Another approach is that from Elastic Hosts Here the approach is as the name implies more elastic. You can change the amount of RAM, CPU or hard disk space to the server on the fly. Elastic Hosts allows for a monitoring via the web or by APIs. So again the Orion Dashboard could be used to show a similar interface with the internal cloud. The need to monitor here in a rapidly changing environment would be greater than in the Amazon EC2 as there is not a defined auto scale path. You monitor rhe environment and make what changes you think are necessary.
What we do now v What is available in the market
In-house reporting of Network and server issues is implemented by NAGIOS. This is a ‘free’ system provided under a copyleft agreement. The advantage of this is that there is no software licensing cost but as a result there is no way of being able to demand solutions to issues from the software provider/reseller. It is of course possible to deal with partners who can help to support your environment such as Groundwork Open Source With NAGIOS however in general a lot of input is required to create customised dashboards. As a result other providers of dashboards were considered. The Solar Winds offering was used as they provide many off the shelf dashboards plus a customisable interface for creating your own design. There is also a forum where users can place their own home grown options. Solar Winds also provide an 'easy' upgrade path from NAGIOS to their own proprietry and definately chargeable option. Solar Winds 30 day trial option was used to investigate how their software could be used by WCC.
Describe the degree to which the work was successful in addressing the project description. Include reasons why or why not.
The work carried out showed how an off the shelf package could be used to interrogate the internal services quite easily.
The allied forum had many examples of templates and reports created by the user community and there was assistance from the suppliers to create custom dashboards etc.
Work on external clients was more difficult but work on the hampered by the need to get the relevant information from providers. This is ongoing and it is hoped this will be provided in the future.
Overviewing the cloud structure showed that having third party providers do the work for us reduces significantly what we need to do to keep service running. Handing over the running of hardware and operating systems to third parties which specialise in these processes leaves our teams able to spend time on research of new systems i.e. using their expensive specialist skills to the maximum instead of firefighting low level problems which lower skilled people could do. Hiving these out to third parties will reduce costs
SHORT TERM BENEFITS
What immediate impact could the output of this R&D work have on the organisation – could it provide benefits without compromising our strategic approach?

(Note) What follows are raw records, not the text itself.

-- ==== Sys2Proof/Laws/Display.lean ====
section
/-! SUPPORT. What DRW's loops do (44_display.md R151), pixel by pixel: each sprite bit names a pixel of its own, so a pixel is flipped
at most once, and `hit` says whether a lit pixel was flipped. -/

namespace Sys2Proof.Machine

/-- What drawing a set of 1 bits on a display means: the pixels of the set are flipped, the others are not, and the second
component tells whether a lit pixel was among them (or had been before). -/
structure DrawsSet (on : Nat → Nat → Bool) (before after : Display × Bool) : Prop where
  pixel : ∀ x y, x < 64 → y < 32 → after.1.pixel x y = (before.1.pixel x y).map fun lit => xor lit (on x y)
  hit : after.2 = true ↔ before.2 = true ∨ ∃ x y, x < 64 ∧ y < 32 ∧ on x y = true ∧ before.1.pixel x y = some true

theorem DrawsSet.refl (acc : Display × Bool) : DrawsSet (fun _ _ => false) acc acc where
  pixel x y _ _ := by cases acc.1.pixel x y <;> simp
  hit := by simp

/-- Drawing two sets one after the other draws their union, when they share no pixel. -/
theorem DrawsSet.trans {p q : Nat → Nat → Bool} {a b c : Display × Bool} (hp : DrawsSet p a b) (hq : DrawsSet q b c)
    (hd : ∀ x y, p x y = true → q x y = false) : DrawsSet (fun x y => p x y || q x y) a c where
  pixel x y hx hy := by
    have := hd x y
    rw [hq.pixel x y hx hy, hp.pixel x y hx hy, Option.map_map]
    congr 1
    funext lit
    cases h : p x y <;> cases h' : q x y <;> simp_all
  hit := by
    rw [hq.hit, hp.hit]
    constructor
    · rintro ((h | ⟨x, y, hx, hy, ho, hl⟩) | ⟨x, y, hx, hy, ho, hl⟩)
      · exact Or.inl h
      · exact Or.inr ⟨x, y, hx, hy, by simp [ho], hl⟩
      · refine Or.inr ⟨x, y, hx, hy, by simp [ho], ?_⟩
        have hpf : p x y = false := by
          cases h : p x y with
          | false => rfl
          | true => have := hd x y h; simp_all
        have := hp.pixel x y hx hy
        rw [hl, hpf] at this
        cases hb : a.1.pixel x y <;> simp_all
    · rintro (h | ⟨x, y, hx, hy, ho, hl⟩)
      · exact Or.inl (Or.inl h)
      · rcases Bool.or_eq_true_iff.mp ho with h | h
        · exact Or.inl (Or.inr ⟨x, y, hx, hy, h, hl⟩)
        · refine Or.inr ⟨x, y, hx, hy, h, ?_⟩
          have hpf : p x y = false := by
            cases h' : p x y with
            | false => rfl
            | true => have := hd x y h'; simp_all
          rw [hp.pixel x y hx hy, hl, hpf]
          rfl

theorem DrawsSet.congr {p q : Nat → Nat → Bool} {a b : Display × Bool} (h : DrawsSet p a b)
    (e : ∀ x y, x < 64 → y < 32 → p x y = q x y) : DrawsSet q a b where
  pixel x y hx hy := by rw [← e x y hx hy]; exact h.pixel x y hx hy
  hit := by
    rw [h.hit]
    constructor
    · rintro (h | ⟨x, y, hx, hy, ho, hl⟩)
      · exact Or.inl h
      · exact Or.inr ⟨x, y, hx, hy, by rw [← e x y hx hy]; exact ho, hl⟩
    · rintro (h | ⟨x, y, hx, hy, ho, hl⟩)
      · exact Or.inl h
      · exact Or.inr ⟨x, y, hx, hy, by rw [e x y hx hy]; exact ho, hl⟩

/-- One 1 bit draws the one pixel it names, or nothing when it is off the grid. -/
theorem plotBit_draws (acc : Display × Bool) (px py : Nat) :
    DrawsSet (fun x y => decide (x = px ∧ y = py)) acc (plotBit acc px py) := by
  unfold plotBit
  by_cases hv : px < 64 ∧ py < 32
  · obtain ⟨hx, hy⟩ := hv
    rw [Display.pixel_of_valid _ _ _ hx hy]
    simp only
    constructor
    · intro x y _ _
      by_cases he : x = px ∧ y = py
      · obtain ⟨rfl, rfl⟩ := he
        rw [Display.pixel_setPixel_self _ _ _ _ hx hy, Display.pixel_of_valid _ _ _ hx hy]
        simp
      · rw [Display.pixel_setPixel_of_ne _ _ _ _ _ _ he, Display.pixel_of_valid _ _ _ (by assumption) (by assumption)]
        simp [he]
    · simp only [Bool.or_eq_true_iff, decide_eq_true_eq]
      constructor
      · rintro (h | h)
        · exact Or.inl h
        · exact Or.inr ⟨px, py, hx, hy, ⟨rfl, rfl⟩, by rw [Display.pixel_of_valid _ _ _ hx hy, h]⟩
      · rintro (h | ⟨x, y, _, _, ⟨rfl, rfl⟩, h⟩)
        · exact Or.inl h
        · rw [Display.pixel_of_valid _ _ _ hx hy] at h
          exact Or.inr (Option.some.inj h)
  · rw [Display.pixel_of_invalid _ _ _ hv]
    refine (DrawsSet.refl acc).congr fun x y hx hy => ?_
    symm
    simp only [decide_eq_false_iff_not]
    rintro ⟨rfl, rfl⟩
    exact hv ⟨hx, hy⟩

/-- The first `n` columns of a sprite row. -/
theorem plotCols_draws (x0 py : Nat) (b : Byte) (n : Nat) (acc : Display × Bool) :
    DrawsSet (fun x y => decide (y = py ∧ x0 ≤ x ∧ x < x0 + n) && b.getLsbD (7 - (x - x0))) acc
      ((List.range n).foldl (fun acc col => if b.getLsbD (7 - col) then plotBit acc (x0 + col) py else acc) acc) := by
  induction n with
  | zero =>
    refine (DrawsSet.refl acc).congr fun x y _ _ => ?_
    symm
    rw [Bool.and_eq_false_iff]
    left
    simp only [decide_eq_false_iff_not]
    omega
  | succ n ih =>
    rw [List.range_succ, List.foldl_append]
    simp only [List.foldl_cons, List.foldl_nil]
    split
    · rename_i hb
      refine (ih.trans (plotBit_draws _ (x0 + n) py) fun x y h => ?_).congr fun x y _ _ => ?_
      · rw [Bool.and_eq_true_iff, decide_eq_true_eq] at h
        simp only [decide_eq_false_iff_not]
        omega
      · by_cases hx : x = x0 + n
        · subst hx
          have e : x0 + n - x0 = n := by omega
          simp [e, hb]
        · by_cases hlt : x < x0 + n
          · have : x < x0 + (n + 1) := by omega
            simp [hx, hlt, this]
          · have : ¬x < x0 + (n + 1) := by omega
            simp [hx, hlt, this]
    · rename_i hb
      refine ih.congr fun x y _ _ => ?_
      by_cases hx : x = x0 + n
      · subst hx
        have e : x0 + n - x0 = n := by omega
        simp [e, hb]
      · by_cases hlt : x < x0 + n
        · have : x < x0 + (n + 1) := by omega
          simp [hlt, this]
        · have : ¬x < x0 + (n + 1) := by omega
          simp [hlt, this]

/-- One sprite row. -/
theorem plotRow_draws (x0 py : Nat) (b : Byte) (acc : Display × Bool) :
    DrawsSet (fun x y => decide (y = py ∧ x0 ≤ x ∧ x < x0 + 8) && b.getLsbD (7 - (x - x0))) acc (plotRow x0 py b acc) :=
  plotCols_draws x0 py b 8 acc

/-- A whole sprite: the pixel `(x, y)` is in its set when row `y - y0` exists and has its bit `7 - (x - x0)` set. -/
theorem plotRows_draws (x0 : Nat) (rows : List Byte) :
    ∀ (y0 : Nat) (acc : Display × Bool),
      DrawsSet
        (fun x y => decide (x0 ≤ x ∧ x < x0 + 8 ∧ y0 ≤ y ∧ y < y0 + rows.length) &&
          ((rows[y - y0]?).getD 0).getLsbD (7 - (x - x0)))
        acc (plotRows x0 y0 rows acc) := by
  induction rows with
  | nil =>
    intro y0 acc
    refine (DrawsSet.refl acc).congr fun x y _ _ => ?_
    symm
    rw [Bool.and_eq_false_iff]
    left
    simp only [decide_eq_false_iff_not, List.length_nil]
    omega
  | cons b rows ih =>
    intro y0 acc
    refine ((plotRow_draws x0 y0 b acc).trans (ih (y0 + 1) _) fun x y h => ?_).congr fun x y _ _ => ?_
    · rw [Bool.and_eq_true_iff, decide_eq_true_eq] at h
      rw [Bool.and_eq_false_iff]
      left
      simp only [decide_eq_false_iff_not]
      omega
    · by_cases hy : y = y0
      · subst hy
        simp
      · by_cases hlt : y0 ≤ y
        · have e : y - y0 = y - (y0 + 1) + 1 := by omega
          have h1 : y0 + 1 ≤ y := by omega
          have h2 : y < y0 + 1 + rows.length ↔ y < y0 + (rows.length + 1) := by omega
          simp [hy, hlt, e, h1, h2]
        · have h1 : ¬y0 + 1 ≤ y := by omega
          simp [hy, hlt, h1]

end Sys2Proof.Machine
end

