-- ==== Sys2Proof/Laws/Step.lean ====
section
/-! SUPPORT. What a machine cycle can do, said once (40_cycle.md R90), and the execute routines with more than one end, said once
each. Every property of `step` follows by cases from these. -/

namespace Sys2Proof.Machine

/-! ## The cycle -/

theorem step_of_stopped (s : State) (h : s.fault.valid = true) : step s = .next s := if_pos h

/-- What a running machine's cycle is: a fetch fault, a decode fault, or the decoded instruction's routine and the end of the
cycle. -/
theorem step_of_running (s : State) (h : s.fault.valid = false) :
    step s =
      if s.pc.toNat + 2 ≤ 4096 then
        match decodeWord (joinBytes (s.mem.lookup s.pc.toNat) (s.mem.lookup (s.pc.toNat + 1))) with
        | none => raise .invalidInstruction s
        | some i => finishCycle (exec i s)
      else raise .invalidAddress s := by
  rw [step, if_neg (by simp [h])]
  by_cases hp : s.pc.toNat + 2 ≤ 4096
  · rw [State.fetch_of_in s hp, if_pos hp] <;> rfl
  · rw [State.fetch_of_out s hp, if_neg hp]

/-- Everything a cycle that ends in a next state can have done. -/
theorem step_next_cases (s t : State) (h : step s = .next t) :
    (s.fault.valid = true ∧ t = s) ∨
    (s.fault.valid = false ∧ 4096 < s.pc.toNat + 2 ∧ t = s.latchFault .invalidAddress) ∨
    (s.fault.valid = false ∧ s.fetch.bind decodeWord = none ∧ s.pc.toNat + 2 ≤ 4096 ∧ t = s.latchFault .invalidInstruction) ∨
    (s.fault.valid = false ∧ ∃ i u, s.fetch.bind decodeWord = some i ∧ exec i s = .next u ∧
      t = if u.fault.valid then u else u.timerTick) := by
  cases hv : s.fault.valid with
  | true => rw [step_of_stopped s hv] at h; exact Or.inl ⟨rfl, (Host.Outcome.next.inj h).symm⟩
  | false =>
    rw [step_of_running s hv] at h
    split at h
    · rename_i hp
      cases hd : decodeWord (joinBytes (s.mem.lookup s.pc.toNat) (s.mem.lookup (s.pc.toNat + 1))) with
      | none =>
        rw [hd] at h
        exact Or.inr (Or.inr (Or.inl ⟨rfl, by rw [State.fetch_of_in s hp]; exact hd, hp, (Host.Outcome.next.inj h).symm⟩))
      | some i =>
        rw [hd] at h
        obtain ⟨u, hu, ht⟩ := finishCycle_eq_next _ _ h
        exact Or.inr (Or.inr (Or.inr ⟨rfl, i, u, by rw [State.fetch_of_in s hp]; exact hd, hu, ht⟩))
    · rename_i hp
      exact Or.inr (Or.inl ⟨rfl, by omega, (Host.Outcome.next.inj h).symm⟩)

/-! ## The routines with more than one end -/

theorem execRet_eq (s : State) :
    execRet s =
      if h : 0 < s.sp.val then
        .next { s with pc := s.stack[s.sp.val - 1]'(by omega), sp := ⟨s.sp.val - 1, by omega⟩ }
      else raise .emptyStack s := by
  unfold execRet
  split
  · rename_i t s' hp
    by_cases h : 0 < s.sp.val
    · rw [State.pop_of_pos s h] at hp
      obtain ⟨rfl, rfl⟩ := Prod.mk.inj (Option.some.inj hp)
      rw [dif_pos h]
      rfl
    · rw [State.pop_of_empty s (by omega)] at hp
      cases hp
  · rename_i hp
    by_cases h : 0 < s.sp.val
    · rw [State.pop_of_pos s h] at hp
      cases hp
    · rw [dif_neg h]

theorem execCallA_eq (o : GroupA) (s : State) :
    execCallA o s =
      if h : s.sp.val < 16 then
        .next { s with
          stack := s.stack.set s.sp.val (s.pc + 2) h, sp := ⟨s.sp.val + 1, by omega⟩, pc := o.nnn.setWidth 16 }
      else raise .fullStack s := by
  unfold execCallA
  by_cases h : s.sp.val < 16
  · rw [State.push_of_lt s _ h, dif_pos h]
    rfl
  · rw [State.push_of_full s _ (by omega), dif_neg h]

theorem execFontV_eq (o : GroupV) (s : State) :
    execFontV o s =
      if (s.readV o.x).toNat ≥ 16 then raise .invalidDigit s
      else .next (s.writeI (glyphAddr (s.readV o.x))).advance := rfl

theorem execMovVM_eq (o : GroupV) (s : State) :
    execMovVM o s =
      if InBounds s.i.toNat (o.x.toNat + 1) then
        .next (s.loadRegs ((List.range (o.x.toNat + 1)).map fun k => s.mem.lookup (s.i.toNat + k))).advance
      else raise .invalidAddress s :=
  withBytesAtI_eq _ _ _

theorem execDrwVVN_eq (o : GroupVVN) (s : State) :
    execDrwVVN o s =
      if InBounds s.i.toNat o.n.toNat then
        .next (s.drawSprite (s.readV o.x).toNat (s.readV o.y).toNat
          ((List.range o.n.toNat).map fun k => s.mem.lookup (s.i.toNat + k)))
      else raise .invalidAddress s := by
  have hn := o.n.isLt
  rw [execDrwVVN, drawAt, if_neg (by omega), withBytesAtI_eq]

theorem execWkpV_eq (o : GroupV) (s : State) :
    execWkpV o s =
      match leastKey s.keys with
      | none => .next s
      | some k => .next (s.writeV o.x (BitVec.ofNat 8 k)).advance := rfl

/-- What DRW draws (44_display.md R151): the picture of the sprite, and VF. -/
theorem drawSprite_draws (s : State) (x0 y0 n : Nat) :
    DrawsSet (spriteBit s x0 y0 n) (s.disp, false)
      (plotRows x0 y0 ((List.range n).map fun k => s.mem.lookup (s.i.toNat + k)) (s.disp, false)) := by
  refine (plotRows_draws x0 _ y0 _).congr fun x y _ _ => ?_
  simp only [spriteBit, List.length_map, List.length_range]
  by_cases h : x0 ≤ x ∧ x < x0 + 8 ∧ y0 ≤ y ∧ y < y0 + n
  · have hlt : y - y0 < n := by omega
    simp [h, hlt]
  · simp [h]

end Sys2Proof.Machine
end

investigate clouds for app usage fast start, completely quantifiable costs, fast stop, pay for what you get,
One of the issues found with R&D and Proof of Concept Work at WCC is that it can be difficult to source the appropriate hardware. Generally old hardware can be sourced such as retired NetWare servers with internal hard disks e.g. HP Proliant DL 380 servers but 64 bit architecture kit is hard to come by. So where a test environment on the latest hardware is required for a short period a hosted package could be ideal. Elastic Hosts and Amazon EC2 allow for a quick turn around on server production. The costs are clear from the outset so you can track them easily.
One downside is that if you already have a server farm and agreements with O/S providers such as Microsoft you can pay twice for server licensing. Amazon will not accept your internal server licwensing and you have to 'rent' one or more of theirs.
Although the providers make out using their services is as easy as using a hot drink vending machine it turns out there is quite a lot to learn. The interfaces they use are all proprietary so moving between suppliers means different skill sets need to be acquired. So production of a unified dashboard would go some way to dealing with the problem of measuring the outcomes of load on their devices. However the real problem especially in R&D and Proof of Concept is not measurement but quick production of the test kit.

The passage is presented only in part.